### [Task instructions]
Whenever a line carries the word "Which", pull it out of the entries.

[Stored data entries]
======

/-- The next K-steps of a slab-step of MMAS on partial sums `z`, with their bitmaps. -/
def stepMmas (s : State) (die polder : Nat) (a : MatActive) (m : MatWord) (bms : List (List Nat)) (z : List (List Nat)) :
    MatRes (List (List Nat) × Bool) := do
  let c := s.crew die polder
  let cls := matClass (modeA a.mode)
  let nb := bSlabs m a.mode
  let ua ← operandSlab (c.ring m.ra) (modeFix a.mode false) a.aPos a.step
  let f ← readOperand s die polder cls ua 4096
  let bs ← (List.range nb).mapM fun i => do
    let ub ← operandSlab (c.ring m.rb) (modeFix a.mode true) a.bPos (a.step * nb + i)
    readSlab s die polder cls m.ob ub
  let chunk := (if modeN a.mode ≤ 32 then 32 else 64) * cls / 8
  let per := slabKSteps cls
  pure (bms.zipIdx.foldl (fun (acc : List (List Nat) × Bool) e =>
    let as := (List.range 64).map fun r => (List.range 64).map fun k => (sparseElt cls ua chunk (a.part + e.2) (e.1.getD r 0) k r).map f
    let (z1, o) := kStepAll acc.1 as ((bs.getD ((a.part + e.2) / per) []).map (kPart 64 ((a.part + e.2) % per)))
    (z1, acc.2 || o)) (z, false))

/-- The rows of a row-tile of MMAG: table row and tile row of each entry that is not null (R237, R238). -/
def gatherRows (s : State) (die polder : Nat) (a : MatActive) (m : MatWord) : MatRes (List (Nat × Nat)) := do
  let c := s.crew die polder
  let base := dieAddr die (poolOffset polder)
  let gi := bitsOf a.addr 63 43 * 4 + 4 * a.rowsDone
  let gs := bitsOf a.addr 42 22 * 4 + 4 * a.rowsDone
  let n := a.rowCount
  if c.scratchBytes < max gi gs + 4 * n then .error 4
  else if (s.poisonIn (base + gi) (4 * n)).isSome || (s.poisonIn (base + gs) (4 * n)).isSome then .error 2
  else
    let xs := elems 32 n (s.readN (base + gi) (4 * n))
    let ds := elems 32 n (s.readN (base + gs) (4 * n))
    let live := (xs.zip ds).filter fun e => e.1 ≠ 2 ^ 32 - 1 && e.2 ≠ 2 ^ 32 - 1
    let row := (m.ks + 1) * 64
    if live.any fun e => 64 ≤ e.2 || c.scratchBytes < bitsOf a.mode 16 0 * 64 + (e.1 + 1) * row then .error 4
    else .ok live

/-- The next `n` K-steps of a slab-step of MMAG: `z` holds one row of sums for each entry. -/
def stepMmag (s : State) (die polder : Nat) (a : MatActive) (m : MatWord) (n : Nat) (rows : List (Nat × Nat)) (z : List (List Nat)) :
    MatRes (List (List Nat) × Bool) := do
  let c := s.crew die polder
  let cls := matClass (modeA a.mode)
  let ub ← operandSlab (c.ring m.rb) (modeFix a.mode true) a.bPos a.step
  let fb ← readSlab s die polder cls m.ob ub
  let row := (m.ks + 1) * 64
  let chunks ← rows.mapM fun e => readChunk s die polder cls (bitsOf a.mode 16 0 * 64 + e.1 * row + a.step * 64)
  pure (kStepsAll z chunks fb (kStepLen cls) a.part n)

/-- Write a tile and set its bit if the command fills (R233). -/
def State.writeTile (s : State) (die polder t z : Nat) (fill : Bool) : State :=
  let s1 := s.writeN (s.tileAddr die polder t) z 16384
  let c := s1.crew die polder
  s1.setCrew die polder (if fill then c.setTile t true else c)

/-- Whether the slabs of an active command's next slab-step may begin (R232, R236, R244). -/
def State.stepReady (s : State) (die polder : Nat) (a : MatActive) : Bool :=
  let c := s.crew die polder
  let m := matWord a.cmd.word
  let nb := bSlabs m a.mode
  let need := stepKSteps m a.mode - a.part
  m.product && a.status.isNone && a.owns.isSome && a.step ≤ m.ks
    && (a.aHeld = 0 || (c.ring m.ra).slabReady (a.aPos + a.step))
    && (a.bHeld = 0 || (c.ring m.rb).slabReady (a.bPos + a.step * nb + nb - 1))
    && (m.major ≠ 0x4D || bitsOf a.mode 42 42 = 1 || need ≤ c.metaQ.length
      || c.metaQ.any fun e => match metaRows (modeN a.mode) e with
        | .ok _ => false
        | .error _ => true)

/-- Whether the die's issue ramp and cap let a slab-step issue in this window (R334, R456). -/
def Die.rampAllows (d : Die) : Bool :=
  let n := d.rampSteps + d.rampFills
  let last := bitsOf d.rampstat 63 32 + bitsOf d.rampstat 31 0
  (bitsOf d.rampctl 63 63 = 0 || n < last + max 1 (bitsOf d.rampctl 11 0))
    && (bitsOf d.mxcap 63 63 = 0 || n < bitsOf d.mxcap 11 0)

/-- Which queue issues, and the streak after it (R244). -/
def Crew.arbitrate (c : Crew) (rn ru : Bool) (kn ku : Nat) : Option (Bool × Nat) :=
  if ru && rn then
    let u := !(c.streakUrgent && 64 < c.streakSteps + ku)
    let k := if u then ku else kn
    some (u, if c.streakUrgent = u then c.streakSteps + k else k)
  else if ru then some (true, 0)
  else if rn then some (false, 0)
  else none

/-- The K-steps of a slab-step that one turn performs: all that are left, or as many of them as its input names (R251). -/
def MatActive.kStepsNow (a : MatActive) (n : Nat) : Nat :=
  let left := stepKSteps (matWord a.cmd.word) a.mode - a.part
  if n = 0 then left else min n left

/-- A command whose next `n` K-steps have given partial sums and overflow, or a status. -/
def MatActive.stepped (a : MatActive) (n : Nat) : MatRes (List (List Nat) × Bool) → MatActive
  | .error st => { a with status := some st }
  | .ok (z, o) =>
    let b := { a with z := ofRows z, kDone := a.kDone + n, overflow := a.overflow || o }
    if a.part + n < stepKSteps (matWord a.cmd.word) a.mode then { b with part := a.part + n }
    else { b with part := 0, step := a.step + 1 }

/-- The rows of a tile as a command's incoming accumulators: the tile's with ACC = 1, else zeros (R238). -/
def State.tileRows (s : State) (die polder : Nat) (a : MatActive) : List (List Nat) :=
  match a.owns with
  | some t => rowsOf 64 (if modeAcc a.mode then s.readN (s.tileAddr die polder t) 16384 else 0)
  | none => rowsOf 64 0

/-- What `n` K-steps leave of their command, and the state they leave. -/
def State.slabStep (s : State) (die polder : Nat) (u : Bool) (a : MatActive) (n : Nat) : State :=
  let c := s.crew die polder
  let m := matWord a.cmd.word
  let keep (s : State) (a : MatActive) : State := s.setCrew die polder ((s.crew die polder).setAct u (some a))
  if m.major = 0x4C then keep s (a.stepped n (stepMma s die polder a m n (rowsOf 64 a.z)))
  else if m.major = 0x4D then
    let (taken, bms) := sparseSteps s die polder a n
    let s1 := if bitsOf a.mode 42 42 = 1 then s else s.setCrew die polder { c with metaQ := c.metaQ.drop taken.length }
    keep s1 (a.stepped n (bms.bind fun b => stepMmas s die polder a m b (rowsOf 64 a.z)))
  else
    let start : MatRes (MatActive × List (List Nat)) :=
      if a.step ≠ 0 || a.part ≠ 0 then .ok (a, rowsOf a.rows.length a.z)
      else do
        let rows ← gatherRows s die polder a m
        let tile := rowsOf 64 a.z
        pure ({ a with rows := rows }, rows.map fun e => tile.getD e.2 [])
    match start with
    | .error st => keep s { a with status := some st }
    | .ok (a1, z) =>
      let a2 := a1.stepped n (stepMmag s die polder a1 m n a1.rows z)
      if a2.status.isSome || a2.step ≤ m.ks then keep s a2
      else
        let done := rowsOf a2.rows.length a2.z
        let y := a2.rows.zipIdx.foldl (fun (y : List (List Nat)) e => y.set e.1.2 (done.getD e.2 [])) (s.tileRows die polder a2)
        let s1 := match a2.owns with
          | some t => s.writeTile die polder t (ofRows y) m.fill
          | none => s
        keep s1 { a2 with
          owns := none, looping := false, step := 0, z := 0, rows := [], rowCount := 0
          rowsDone := a2.rowsDone + a2.rowCount, rowTile := a2.rowTile + 1 }

/-- Which queue issues K-steps next and the streak after them: the queue whose slab-step has begun, or else the one that the
arbiter chooses (R244). -/
def Crew.issueNext (c : Crew) (rn ru : Bool) (kn ku : Nat) : Option (Bool × Nat) :=
  let begun (u : Bool) : Bool := match c.act u with
    | some a => a.part ≠ 0
    | none => false
  if begun true then (if ru then some (true, c.streakSteps) else none)
  else if begun false then (if rn then some (false, c.streakSteps) else none)
  else c.arbitrate rn ru kn ku

/-- SLAB_STEP_ISSUE: the arbiter issues the next slab-step (R233, R236, R238, R244, R334, R456). Input: how many of its K-steps
the turn performs, 0 for all; a stop may come between two of them (R251). -/
def execSlabStepIssue (s : State) :=
  let die := s.cur.die
  let polder := s.cur.polder
  answer (match s.going? die polder with
    | none => s
    | some c =>
      let ready (u : Bool) : Bool := match c.act u with
        | some a => s.stepReady die polder a
        | none => false
      let ks (u : Bool) : Nat := match c.act u with
        | some a => stepKSteps (matWord a.cmd.word) a.mode
        | none => 0
      match c.issueNext (ready false) (ready true) (ks false) (ks true) with
      | none => if !ready false && !ready true then s.setCrew die polder { c with streakSteps := 0 } else s
      | some (u, streak) =>
        match c.act u with
          | none => s
          | some a =>
            let d := s.die die
            if a.part = 0 && !d.rampAllows then s
            else
              let s1 := s.setDie die { d with rampSteps := d.rampSteps + (if a.part = 0 then 1 else 0) }
              (s1.setCrew die polder { c with streakUrgent := u, streakSteps := streak }).slabStep die polder u a
                (a.kStepsNow (s.inp.getD 0 0)))
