-- ==== Sys2Proof/Machine/Gang.lean ====
section
/-! DEFINITION. What links a crew to the task engine: its run and task, cancellation, and the stop of a gang
(R327, R330-R332). -/

namespace Sys2Proof.Machine

/-- The task engine of a die. -/
def State.te (s : State) (die : Nat) : TaskEngine := (s.die die).te

/-- Replace the task engine of a die. -/
def State.setTe (s : State) (die : Nat) (t : TaskEngine) : State := s.setDie die { s.die die with te := t }

/-- A task record. -/
def TaskEngine.task (t : TaskEngine) (i : Nat) : Task := (look i t.tasks).getD default

/-- Replace a task record. -/
def TaskEngine.setTask (t : TaskEngine) (i : Nat) (x : Task) : TaskEngine := { t with tasks := put i x t.tasks }

/-- A run. -/
def TaskEngine.run (t : TaskEngine) (i : Nat) : Run := (look i t.runs).getD default

/-- Replace a run. -/
def TaskEngine.setRun (t : TaskEngine) (i : Nat) (x : Run) : TaskEngine := { t with runs := put i x t.runs }

/-- A launch. -/
def TaskEngine.launch (t : TaskEngine) (i : Nat) : Launch := (look i t.launches).getD default

/-- Replace a launch. -/
def TaskEngine.setLaunch (t : TaskEngine) (i : Nat) (x : Launch) : TaskEngine := { t with launches := put i x t.launches }

/-- The polders of a run, crew (0, 0) first, row by row (R14, R311). -/
def Run.polders (r : Run) : List Nat :=
  (List.range r.height).flatMap fun y => (List.range r.width).map fun x => r.origin + 8 * y + x

/-- The number of the run a strand belongs to. -/
def State.runOf (s : State) (c : Ctx) : Nat := (s.crew c.die c.polder).task

/-- The number of the task a strand belongs to. -/
def State.taskOf (s : State) (c : Ctx) : Nat := ((s.te c.die).run (s.runOf c)).task

/-- Whether a job of a context is in a die's cancelled-job table (R330). -/
def State.jobCancelled (s : State) (die context job : Nat) : Bool := (s.te die).jobs.contains (context, job)

/-- Whether a task has been cancelled, by its job or by the end of an ancestor (R330, R331). -/
def State.cancelledTask (s : State) (die : Nat) (t : Task) : Bool := t.doomed || s.jobCancelled die t.context t.job

/-- Whether the executing strand's task has been cancelled: a stop point then ends it (R327). -/
def State.stopPoint (s : State) (c : Ctx) : Bool := s.cancelledTask c.die ((s.te c.die).task (s.taskOf c))

/-- A stream that stops issuing for good. -/
def Stream.stopped (st : Stream) : Stream :=
  { st with ended := true, arrived := false, wait := none, waited := 0, pend := none }

/-- Every stream of every strand of a run stops issuing at once; commands already enqueued complete (R327, R332). -/
def State.stopGang (s : State) (die : Nat) (r : Run) : State :=
  r.polders.foldl (fun (s : State) p =>
    (List.range 4).foldl (fun (s : State) k =>
      let key := strandKey die p k
      match look key s.strands with
      | none => s
      | some st =>
        let ids := [st.a, st.x, st.d].flatMap fun x => match x.pend with
          | some p => p.ids
          | none => []
        let s1 := s.forgetAll ids
        { s1 with strands := put key { st with a := st.a.stopped, x := st.x.stopped, d := st.d.stopped } s1.strands }) s) s

/-- The executing strand's task ends as cancelled at a stop point (R327). -/
def State.cancelGang (s : State) (c : Ctx) : State :=
  let te := s.te c.die
  let i := s.runOf c
  let r := te.run i
  (s.setTe c.die (te.setRun i { r with cancelled := true })).stopGang c.die r

end Sys2Proof.Machine
end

======

### [Answer to the exercise]
/-- Which queue issues, and the streak after it (R244). -/
/-- Which queue issues K-steps next and the streak after them: the queue whose slab-step has begun, or else the one that the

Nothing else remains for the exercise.